Use Azure Token Provider¶
If you are using the Azure token provider, you need to set the CHAT_USE_AZURE_TOKEN_PROVIDER and EMBEDDING_USE_AZURE_TOKEN_PROVIDER environment variable to True. then use the environment variables provided in the Azure Configuration section.
☁️ Azure Configuration - Install Azure CLI:
`sh curl -L https://aka.ms/InstallAzureCli | bash `
Log in to Azure:
`sh az login --use-device-code `exit and re-login to your environment (this step may not be necessary).
Configuration List¶
OpenAI API Setting
Configuration Option |
Meaning |
Default Value |
|---|---|---|
OPENAI_API_KEY |
API key for both chat and embedding models |
None |
EMBEDDING_OPENAI_API_KEY |
Use a different API key for embedding model |
None |
CHAT_OPENAI_API_KEY |
Set to use a different API key for chat model |
None |
EMBEDDING_MODEL |
Name of the embedding model |
text-embedding-3-small |
CHAT_MODEL |
Name of the chat model |
gpt-4-turbo |
EMBEDDING_AZURE_API_BASE |
Base URL for the Azure OpenAI API |
None |
EMBEDDING_AZURE_API_VERSION |
Version of the Azure OpenAI API |
None |
CHAT_AZURE_API_BASE |
Base URL for the Azure OpenAI API |
None |
CHAT_AZURE_API_VERSION |
Version of the Azure OpenAI API |
None |
USE_AZURE |
True if you are using Azure OpenAI |
False |
CHAT_USE_AZURE_TOKEN_PROVIDER |
True if you are using an Azure Token Provider in chat model |
False |
EMBEDDING_USE_AZURE_TOKEN_PROVIDER |
True if you are using an Azure Token Provider in embedding model |
False |
Globol Setting
Configuration Option |
Meaning |
Default Value |
|---|---|---|
max_retry |
Maximum number of times to retry |
10 |
retry_wait_seconds |
Number of seconds to wait before retrying |
1 |
log_trace_path |
Path to log trace file |
None |
log_llm_chat_content |
Flag to indicate if chat content is logged |
True |
Cache Setting
Configuration Option |
Meaning |
Default Value |
|---|---|---|
dump_chat_cache |
Flag to indicate if chat cache is dumped |
False |
dump_embedding_cache |
Flag to indicate if embedding cache is dumped |
False |
use_chat_cache |
Flag to indicate if chat cache is used |
False |
use_embedding_cache |
Flag to indicate if embedding cache is used |
False |
prompt_cache_path |
Path to prompt cache |
./prompt_cache.db |
max_past_message_include |
Maximum number of past messages to include |
10 |
Loading Configuration¶
For users’ convenience, we provide a CLI interface called rdagent, which automatically runs load_dotenv() to load environment variables from the .env file. However, this feature is not enabled by default for other scripts. We recommend users load the environment with the following steps:
- ⚙️ Environment Configuration
- Place the .env file in the same directory as the .env.example file.

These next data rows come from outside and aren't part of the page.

-- ==== Sys2Proof/Laws/Work.lean ====
section
/-! SUPPORT. The functions that leave the jobs and their requests alone: one lemma for each. -/

namespace Sys2Proof.Machine

@[simp] theorem State.work_mk (a1 a2 a3 a4 a5 a6 a7 a8 a9 a10 a11 a12 a13 a14 a15 a16 a17 a18 a19 a20 a21 a22 a23 a24 a25 a26 a27 a28 a29 a30 a31 a32 a33 a34 a35 a36 a37) :
    State.work ⟨a1, a2, a3, a4, a5, a6, a7, a8, a9, a10, a11, a12, a13, a14, a15, a16, a17, a18, a19, a20, a21, a22, a23, a24, a25, a26, a27, a28, a29, a30, a31, a32, a33, a34, a35, a36, a37⟩ = (a27, a24, a26, a28, a29, a30, a31) := rfl

@[simp] theorem State.work_fold (s : State) :
    (s.jobs, s.pageMap, s.queued0, s.seqTab, s.batches, s.stamp, s.wback) = s.work := rfl

@[simp] theorem work_ite (c : Prop) [Decidable c] (s t : State) : (if c then s else t).work = if c then s.work else t.work := by
  split <;> rfl

theorem foldl_work {τ : Type} {f : State → τ → State} (h : ∀ s x, (f s x).work = s.work) :
    ∀ (l : List τ) (s : State), (l.foldl f s).work = s.work
  | [], _ => rfl
  | x :: t, s => (foldl_work h t (f s x)).trans (h s x)

@[simp] theorem State.setPort_work (s : State) (p : Nat) (q : Port) :
    (State.setPort s p q).work = s.work := by
  rfl

@[simp] theorem State.trySend_work (s : State) (t : Txn) (u : TagUse) :
    (State.trySend s t u).1.work = s.work := by
  simp only [State.trySend]
  (repeat' split) <;> simp

@[simp] theorem State.sendReq_work (s : State) (t : Txn) (u : TagUse) :
    (State.sendReq s t u).work = s.work := by
  simp [State.sendReq]

@[simp] theorem State.complete_work (s : State) (inPort : Nat) (req : Txn) (status : Nat) (poison : Nat) (data : List Byte) :
    (State.complete s inPort req status poison data).work = s.work := by
  rfl

@[simp] theorem State.setPage_work (s : State) (n : Nat) (p : Page) :
    (State.setPage s n p).work = s.work := by
  rfl

@[simp] theorem State.setRegion_work (s : State) (r : Nat) (x : Region) :
    (State.setRegion s r x).work = s.work := by
  rfl

@[simp] theorem State.setCore_work (s : State) (p : Nat) (c : CoreHw) :
    (State.setCore s p c).work = s.work := by
  rfl

@[simp] theorem State.setChan_work (s : State) (c : Nat) (x : Chan) :
    (State.setChan s c x).work = s.work := by
  rfl

@[simp] theorem State.setDie_work (s : State) (b : Nat) (x : BaseDie) :
    (State.setDie s b x).work = s.work := by
  rfl

@[simp] theorem State.setRing_work (s : State) (n : Nat) (r : Ring) :
    (State.setRing s n r).work = s.work := by
  rfl

@[simp] theorem State.interrupt_work (s : State) (v : BitVec 11) :
    (State.interrupt s v).work = s.work := by
  simp only [State.interrupt]
  (repeat' split) <;> simp

@[simp] theorem State.evtEdge_work (s : State) :
    (State.evtEdge s).work = s.work := by
  simp [State.evtEdge]

@[simp] theorem State.markPage_work (s : State) (n cls count : Nat) :
    (State.markPage s n cls count).work = s.work := by
  simp [State.markPage]

@[simp] theorem State.ledger_work (s : State) (ws : List W64) :
    (State.ledger s ws).work = s.work := by
  simp only [State.ledger]
  (repeat' split) <;> simp

@[simp] theorem State.setSummary_work (s : State) (k : Nat) (e : Summary) :
    (State.setSummary s k e).work = s.work := by
  rfl

@[simp] theorem State.noteUnit_work (s : State) (e : Evt) :
    (State.noteUnit s e).work = s.work := by
  simp [State.noteUnit]

@[simp] theorem State.raise_work (s : State) (e : Evt) :
    (State.raise s e).work = s.work := by
  simp [State.raise]

@[simp] theorem State.raiseQuiet_work (s : State) (e : Evt) :
    (State.raiseQuiet s e).work = s.work := by
  simp [State.raiseQuiet]

@[simp] theorem State.errInterrupt_work (s : State) :
    (State.errInterrupt s).work = s.work := by
  simp [State.errInterrupt]

@[simp] theorem State.countPage_work (s : State) (n count : Nat) :
    (State.countPage s n count).work = s.work := by
  rfl

@[simp] theorem State.infoEvent_work (s : State) (job step : Nat) (cls : Option Nat) :
    (State.infoEvent s job step cls).work = s.work := by
  unfold State.infoEvent
  dsimp only
  (repeat' split) <;> simp

@[simp] theorem State.lockBreakIf_work (s : State) (p : Run → Bool) :
    (State.lockBreakIf s p).work = s.work := by
  unfold State.lockBreakIf
  dsimp only
  rw [foldl_work]
  · simp
  · intro s x
    simp

@[simp] theorem State.lockBreak_work (s : State) :
    (State.lockBreak s).work = s.work := by
  simp [State.lockBreak]

@[simp] theorem State.lockBreakJob_work (s : State) (job : Nat) :
    (State.lockBreakJob s job).work = s.work := by
  simp [State.lockBreakJob]

@[simp] theorem State.governor_work (s : State) :
    (State.governor s).work = s.work := by
  simp [State.governor]

@[simp] theorem State.alertEdge_work (s : State) :
    (State.alertEdge s).work = s.work := by
  simp [State.alertEdge]

@[simp] theorem State.sample_work (s : State) (page quantity : Nat) (v : Int) :
    (State.sample s page quantity v).work = s.work := by
  rfl

@[simp] theorem State.classEdge_work (s : State) :
    (State.classEdge s).work = s.work := by
  simp [State.classEdge]

@[simp] theorem State.settle_work (s : State) :
    (State.settle s).work = s.work := by
  simp [State.settle]

@[simp] theorem State.matchBanks_work (s : State) (p : Nat) :
    (State.matchBanks s p).work = s.work := by
  simp only [State.matchBanks]
  (repeat' split) <;> simp

@[simp] theorem State.readyBanks_work (s : State) (p : Nat) :
    (State.readyBanks s p).work = s.work := by
  simp only [State.readyBanks]
  (repeat' split) <;> simp

@[simp] theorem State.rehost_work (s : State) (ls : List Nat) :
    (State.rehost s ls).work = s.work := by
  unfold State.rehost
  dsimp only
  rw [State.work_mk, State.work_fold, foldl_work]
  intro s x
  simp

@[simp] theorem State.flashWrite_work (s : State) (w : FlashWrite) :
    (State.flashWrite s w).1.work = s.work := by
  simp only [State.flashWrite]
  (repeat' split) <;> simp

@[simp] theorem State.drainFlash_work (s : State) :
    (State.drainFlash s).work = s.work := by
  rfl

@[simp] theorem State.summaryNow_work (s : State) (k : Nat) :
    (State.summaryNow s k).work = s.work := by
  simp [State.summaryNow]

@[simp] theorem State.pageReset_work (s : State) (n : Nat) :
    (State.pageReset s n).work = s.work := by
  rfl

@[simp] theorem State.coreReset_work (s : State) (p : Nat) :
    (State.coreReset s p).work = s.work := by
  rfl

@[simp] theorem State.markFenced_work (s : State) (utype punit : Nat) :
    (State.markFenced s utype punit).work = s.work := by
  simp [State.markFenced]

@[simp] theorem State.fenceCore_work (s : State) (p cause : Nat) :
    (State.fenceCore s p cause).work = s.work := by
  simp [State.fenceCore]

@[simp] theorem State.fenceRegion_work (s : State) (r cause : Nat) :
    (State.fenceRegion s r cause).work = s.work := by
  unfold State.fenceRegion
  simp
  rw [foldl_work]
  intro s x
  split <;> simp

@[simp] theorem State.markDegraded_work (s : State) (utype punit : Nat) :
    (State.markDegraded s utype punit).work = s.work := by
  rfl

The .env.example file contains the environment variables required for users using the OpenAI API (Please note that .env.example is an example file. .env is the one that will be finally used.)
Export each variable in the .env file:
export $(grep -v '^#' .env | xargs)
If you want to change the default environment variables, you can refer to the above configuration and edith the .env file.